What needs to be done → Where a line holds the word "lockedWrite", copy it from the records.

Material provided →

-- ==== Sys2Proof/Laws/KeepsErg.lean ====
section
/-! SUPPORT. The relation of Laws/Keeps.lean for registers, rings, the journal, the engine array and the commits: one lemma per operation. -/
namespace Sys2Proof.Machine

set_option linter.unusedTactic false
set_option linter.unusedVariables false

variable {k0 : State}

theorem State.irq_keeps {s : State} {a k : Nat} (hs : Keeps k0 s) : Keeps k0 (State.irq s a k) := by
  unfold State.irq
  try (conv => zeta)
  repeat' first
    | with_reducible assumption | with_reducible apply State.setReg_keeps | with_reducible apply Keeps.ite

theorem State.setBit_keeps {s : State} {a k : Nat} {b : Bool} (hs : Keeps k0 s) : Keeps k0 (State.setBit s a k b) := by
  unfold State.setBit
  try (conv => zeta)
  repeat' first
    | with_reducible assumption | with_reducible apply State.setReg_keeps

theorem State.setFld_keeps {s : State} {a hi lo v : Nat} (hs : Keeps k0 s) : Keeps k0 (State.setFld s a hi lo v) := by
  unfold State.setFld
  try (conv => zeta)
  repeat' first
    | with_reducible assumption | with_reducible apply State.setReg_keeps

theorem State.count_keeps {s : State} {a n : Nat} (hs : Keeps k0 s) : Keeps k0 (State.count s a n) := by
  unfold State.count
  try (conv => zeta)
  repeat' first
    | with_reducible assumption | with_reducible apply State.setReg_keeps

theorem State.answer_keeps {s : State} {w : Who} {r : Reply} (hs : Keeps k0 s) : Keeps k0 (State.answer s w r) := by
  unfold State.answer
  try (conv => zeta)
  repeat' first
    | with_reducible assumption | fail_if_no_progress (with_reducible apply Keeps.upd)

theorem State.busErr_keeps {s : State} {w : Who} (hs : Keeps k0 s) : Keeps k0 (State.busErr s w) := by
  unfold State.busErr
  try (conv => zeta)
  repeat' first
    | with_reducible assumption | with_reducible apply State.answer_keeps

theorem State.until_keeps {s : State} {due : Nat} (hs : Keeps k0 s) : Keeps k0 (State.until s due) := by
  unfold State.until
  try (conv => zeta)
  repeat' first
    | with_reducible assumption | with_reducible apply State.advance_keeps | with_reducible apply Keeps.ite

theorem State.idleTick_keeps {s : State} (hs : Keeps k0 s) : Keeps k0 (State.idleTick s) := by
  unfold State.idleTick
  try (conv => zeta)
  repeat' first
    | with_reducible assumption | with_reducible apply State.advance_keeps

theorem State.free_keeps {s : State} (hs : Keeps k0 s) : Keeps k0 (State.free s).2 := by
  unfold State.free
  try (conv => zeta)
  repeat' first
    | with_reducible assumption | fail_if_no_progress (with_reducible apply Keeps.upd)

theorem State.putWram_keeps {k0 s : State} {a : Nat} {b : Bytes} (hs : Keeps k0 s) : Keeps k0 (s.putWram a b) := by
  refine ⟨hs.queue, hs.time, hs.sent, fun i => ⟨(hs.inv i).1, ?_, (hs.inv i).2.2⟩⟩
  exact foldl_ramPut_wf _ _ _ (hs.inv i).2.1

theorem State.setCtx_keeps {s : State} {f : Ctx → Ctx} (hs : Keeps k0 s) : Keeps k0 (State.setCtx s f) := by
  unfold State.setCtx
  try (conv => zeta)
  repeat' first
    | with_reducible assumption | fail_if_no_progress (with_reducible apply Keeps.upd)

theorem State.setSlot_keeps {s : State} {i : Nat} {x : Slot} (hs : Keeps k0 s) : Keeps k0 (State.setSlot s i x) := by
  unfold State.setSlot
  try (conv => zeta)
  repeat' first
    | with_reducible assumption | fail_if_no_progress (with_reducible apply Keeps.upd)

theorem State.takeLock_keeps {s : State} {i : Nat} (hs : Keeps k0 s) : Keeps k0 (State.takeLock s i) := by
  unfold State.takeLock
  try (conv => zeta)
  repeat' first
    | with_reducible assumption | fail_if_no_progress (with_reducible apply Keeps.upd)

theorem State.dropLock_keeps {s : State} {i : Nat} (hs : Keeps k0 s) : Keeps k0 (State.dropLock s i) := by
  unfold State.dropLock
  try (conv => zeta)
  repeat' first
    | with_reducible assumption | fail_if_no_progress (with_reducible apply Keeps.upd)

theorem State.lockedWrite_keeps {s : State} {i : Nat} {x : Slot} (hs : Keeps k0 s) : Keeps k0 (State.lockedWrite s i x) := by
  unfold State.lockedWrite
  try (conv => zeta)
  repeat' first
    | with_reducible assumption | with_reducible apply State.dropLock_keeps | with_reducible apply State.setSlot_keeps
    | with_reducible apply State.takeLock_keeps

theorem State.idxAdd_keeps {s : State} {e i : Nat} (hs : Keeps k0 s) : Keeps k0 (State.idxAdd s e i) := by
  unfold State.idxAdd
  try (conv => zeta)
  repeat' first
    | with_reducible assumption | fail_if_no_progress (with_reducible apply Keeps.upd) | split

theorem State.idxDrop_keeps {s : State} {i : Nat} (hs : Keeps k0 s) : Keeps k0 (State.idxDrop s i) := by
  unfold State.idxDrop
  try (conv => zeta)
  repeat' first
    | with_reducible assumption | fail_if_no_progress (with_reducible apply Keeps.upd)

theorem State.idxRebuild_keeps {s : State} (hs : Keeps k0 s) : Keeps k0 (State.idxRebuild s) := by
  unfold State.idxRebuild
  try (conv => zeta)
  repeat' first
    | with_reducible assumption | fail_if_no_progress (with_reducible apply Keeps.upd)
    | (with_reducible apply Keeps.foldl) <;> (try (intro x a hx; try beta_reduce; try (conv => zeta))) | with_reducible apply State.idxAdd_keeps

theorem State.wadi_keeps {s : State} {n : Nat} (hs : Keeps k0 s) : Keeps k0 (State.wadi s n) := by
  unfold State.wadi
  try (conv => zeta)
  repeat' first
    | with_reducible assumption | with_reducible apply State.irq_keeps | with_reducible apply State.putRingWord_keeps
    | with_reducible apply State.setRing_keeps | with_reducible apply Keeps.ite

theorem State.ringOpen_keeps {s0 : State} {n : Nat} (hs0 : Keeps k0 s0) : Keeps k0 (State.ringOpen s0 n).2 := by
  unfold State.ringOpen
  try (conv => zeta)
  repeat' first
    | with_reducible assumption | with_reducible apply State.setRing_keeps | with_reducible apply State.wadi_keeps
    | with_reducible apply Keeps.iteSnd

theorem State.ringPush_keeps {s : State} {n : Nat} {v : Word} (hs : Keeps k0 s) : Keeps k0 (State.ringPush s n v).2 := by
  unfold State.ringPush
  try (conv => zeta)
  repeat' first
    | with_reducible assumption | with_reducible apply State.putRingWord_keeps | with_reducible apply State.setRing_keeps
    | with_reducible apply Keeps.iteSnd | split

theorem State.ringClose_keeps {s : State} {n ty : Nat} (hs : Keeps k0 s) : Keeps k0 (State.ringClose s n ty).2 := by
  unfold State.ringClose
  try (conv => zeta)
  repeat' first
    | with_reducible assumption | with_reducible apply State.putRingWord_keeps | with_reducible apply State.setRing_keeps
    | with_reducible apply Keeps.iteSnd | split

theorem State.ringOp_keeps {s : State} {n : Nat} {p0 : RingOp} (hs : Keeps k0 s) : Keeps k0 (State.ringOp s n p0).2 := by
  unfold State.ringOp
  try (conv => zeta)
  repeat' first
    | with_reducible assumption | with_reducible apply State.ringClose_keeps | with_reducible apply State.ringOpen_keeps
    | with_reducible apply State.ringPush_keeps | split

theorem State.ringOp_keeps_eq {s : State} {n : Nat} {p0 : RingOp} {y0 : PortRes} {y1 : State} (hs : Keeps k0 s) (heq0 : State.ringOp s n p0 = (y0,
    y1)) : Keeps k0 y1 := by
  have hh := State.ringOp_keeps (k0 := k0) (s := s) (n := n) (p0 := p0) hs
  rw [heq0] at hh; exact hh

theorem State.opened_keeps {s : State} {n : Nat} {reg : Bool} {p0 : RingOp} (hs : Keeps k0 s) : Keeps k0 (State.opened s n reg p0) := by
  unfold State.opened
  try (conv => zeta)
  repeat' first
    | with_reducible assumption | with_reducible apply State.setRing_keeps | split

theorem State.completed_keeps {s : State} {reg : Bool} {r : Reply} (hs : Keeps k0 s) : Keeps k0 (State.completed s reg r) := by
  unfold State.completed
  try (conv => zeta)
  repeat' first
    | with_reducible assumption | with_reducible apply State.answer_keeps | with_reducible apply Keeps.ite

theorem State.ringFeed_keeps {n p0 : Nat} {p1 : State} (hp1 : Keeps k0 p1) : Keeps k0 (State.ringFeed n p0 p1) := by
  induction p0 generalizing p1 with
  | zero =>
    unfold State.ringFeed
    try (conv => zeta)
    repeat' first
      | with_reducible assumption
  | succ n ih =>
    unfold State.ringFeed
    try (conv => zeta)
    repeat' first
      | with_reducible assumption | apply ih | with_reducible apply State.completed_keeps | with_reducible apply State.opened_keeps
      | with_reducible refine State.ringOp_keeps_eq ?_ (by assumption) | with_reducible apply State.setRing_keeps | with_reducible apply Keeps.ite
      | split

theorem State.ringDrain_keeps {s : State} {n : Nat} (hs : Keeps k0 s) : Keeps k0 (State.ringDrain s n) := by
  unfold State.ringDrain
  try (conv => zeta)
  repeat' first
    | with_reducible assumption | with_reducible apply State.ringFeed_keeps

theorem State.ringPacket_keeps {s : State} {n ty : Nat} {ws : List Word} (hs : Keeps k0 s) : Keeps k0 (State.ringPacket s n ty ws) := by
  unfold State.ringPacket
  try (conv => zeta)
  repeat' first
    | with_reducible assumption | with_reducible apply State.ringDrain_keeps | with_reducible apply State.setRing_keeps
    | with_reducible apply Keeps.ite

theorem State.ringPort_keeps {s : State} {n : Nat} {reg : Bool} {op : RingOp} (hs : Keeps k0 s) : Keeps k0 (State.ringPort s n reg op).2 := by
  unfold State.ringPort
  try (conv => zeta)
  repeat' first
    | with_reducible assumption | with_reducible apply State.opened_keeps | with_reducible apply State.ringDrain_keeps
    | with_reducible refine State.ringOp_keeps_eq ?_ (by assumption) | with_reducible apply State.setRing_keeps | with_reducible apply Keeps.iteSnd
    | split

theorem State.ringPop_keeps {s : State} {n : Nat} (hs : Keeps k0 s) : Keeps k0 (State.ringPop s n).2 := by
  unfold State.ringPop
  try (conv => zeta)
  repeat' first
    | with_reducible assumption | with_reducible apply State.setRing_keeps | with_reducible apply Keeps.iteSnd

theorem State.ringDropRest_keeps {s : State} {n : Nat} (hs : Keeps k0 s) : Keeps k0 (State.ringDropRest s n) := by
  unfold State.ringDropRest
  try (conv => zeta)
  repeat' first
    | with_reducible assumption | with_reducible apply State.setRing_keeps | with_reducible apply Keeps.ite

theorem State.ringTake_keeps {s : State} {n : Nat} (hs : Keeps k0 s) : Keeps k0 (State.ringTake s n).2 := by
  unfold State.ringTake
  try (conv => zeta)
  repeat' first
    | with_reducible assumption | with_reducible apply State.setRing_keeps | split

theorem State.ringTake_keeps_eq {s : State} {n : Nat} {y0 : Item} {y1 : State} (hs : Keeps k0 s) (heq0 : State.ringTake s n = (y0, y1)) : Keeps k0
    y1 := by
  have hh := State.ringTake_keeps (k0 := k0) (s := s) (n := n) hs
  rw [heq0] at hh; exact hh

theorem State.offer_keeps {s : State} {ring : Nat} {i : Input} (hs : Keeps k0 s) : Keeps k0 (State.offer s ring i) := by
  unfold State.offer
  try (conv => zeta)
  repeat' first
    | with_reducible assumption | with_reducible apply State.ringPacket_keeps

theorem State.event_keeps {s : State} {cls arg : Nat} {slot : Option Nat} {data : Bytes} (hs : Keeps k0 s) : Keeps k0 (State.event s cls arg slot
    data) := by
  unfold State.event
  try (conv => zeta)
  repeat' first
    | with_reducible assumption | with_reducible apply State.ringPacket_keeps

theorem State.unflip_keeps {s : State} {w : StoreWord} (hs : Keeps k0 s) : Keeps k0 (State.unflip s w) := by
  unfold State.unflip
  try (conv => zeta)
  repeat' first
    | with_reducible assumption | fail_if_no_progress (with_reducible apply Keeps.upd)

theorem State.correctWord_keeps {s : State} {w : StoreWord} (hs : Keeps k0 s) : Keeps k0 (State.correctWord s w) := by
  unfold State.correctWord
  try (conv => zeta)
  repeat' first
    | with_reducible assumption | with_reducible apply State.setFld_keeps | with_reducible apply State.unflip_keeps

theorem State.faultSlot_keeps {s : State} {i : Nat} (hs : Keeps k0 s) : Keeps k0 (State.faultSlot s i) := by
  unfold State.faultSlot
  try (conv => zeta)
  repeat' first
    | with_reducible assumption | with_reducible apply State.event_keeps | with_reducible apply State.irq_keeps
    | with_reducible apply State.setFld_keeps | with_reducible apply State.setReg_keeps | with_reducible apply State.setSlot_keeps

theorem State.scrub_keeps {s : State} {i : Nat} (hs : Keeps k0 s) : Keeps k0 (State.scrub s i) := by
  unfold State.scrub
  try (conv => zeta)
  repeat' first
    | with_reducible assumption | (with_reducible apply Keeps.foldl) <;> (try (intro x a hx; try beta_reduce; try (conv => zeta)))
    | with_reducible apply State.correctWord_keeps | with_reducible apply State.faultSlot_keeps | with_reducible apply State.unflip_keeps
    | with_reducible apply Keeps.ite

theorem State.scrubCells_keeps {s : State} {cells : List Nat} (hs : Keeps k0 s) : Keeps k0 (State.scrubCells s cells) := by
  unfold State.scrubCells
  try (conv => zeta)
  repeat' first
    | with_reducible assumption | (with_reducible apply Keeps.foldl) <;> (try (intro x a hx; try beta_reduce; try (conv => zeta)))
    | with_reducible apply State.correctWord_keeps

theorem State.scrubIndex_keeps {s : State} {e : Nat} (hs : Keeps k0 s) : Keeps k0 (State.scrubIndex s e) := by
  unfold State.scrubIndex
  try (conv => zeta)
  repeat' first
    | with_reducible assumption | with_reducible apply State.scrubCells_keeps

theorem State.setSef_keeps {s : State} {f : Sef → Sef} (hs : Keeps k0 s) : Keeps k0 (State.setSef s f) := by
  unfold State.setSef
  try (conv => zeta)
  repeat' first
    | with_reducible assumption | fail_if_no_progress (with_reducible apply Keeps.upd)

theorem State.setLink_keeps {s : State} {n : Nat} {f : SefLink → SefLink} (hs : Keeps k0 s) : Keeps k0 (State.setLink s n f) := by
  unfold State.setLink
  try (conv => zeta)
  repeat' first
    | with_reducible assumption | with_reducible apply State.setSef_keeps

theorem State.linkPump_keeps {n p0 : Nat} {p1 : State} (hp1 : Keeps k0 p1) : Keeps k0 (State.linkPump n p0 p1) := by
  induction p0 generalizing p1 with
  | zero =>
    unfold State.linkPump
    try (conv => zeta)
    repeat' first
      | with_reducible assumption
  | succ n ih =>
    unfold State.linkPump
    try (conv => zeta)
    repeat' first
      | with_reducible assumption | apply ih | with_reducible apply State.emit_keeps | with_reducible apply State.setLink_keeps
      | with_reducible apply Keeps.ite | split

theorem State.linkPut_keeps {s : State} {n : Nat} {f : Bytes} (hs : Keeps k0 s) : Keeps k0 (State.linkPut s n f) := by
  unfold State.linkPut
  try (conv => zeta)
  repeat' first
    | with_reducible assumption | with_reducible apply State.linkPump_keeps | with_reducible apply State.setLink_keeps
    | with_reducible apply Keeps.ite

theorem State.sefSend_keeps {s : State} {ty dst : Nat} {body : Bytes} (hs : Keeps k0 s) : Keeps k0 (State.sefSend s ty dst body) := by
  unfold State.sefSend
  try (conv => zeta)
  repeat' first
    | with_reducible assumption | with_reducible apply State.linkPut_keeps | with_reducible apply Keeps.ite | split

Answer to this problem →
theorem State.lockedWrite_keeps {s : State} {i : Nat} {x : Slot} (hs : Keeps k0 s) : Keeps k0 (State.lockedWrite s i x) := by
  unfold State.lockedWrite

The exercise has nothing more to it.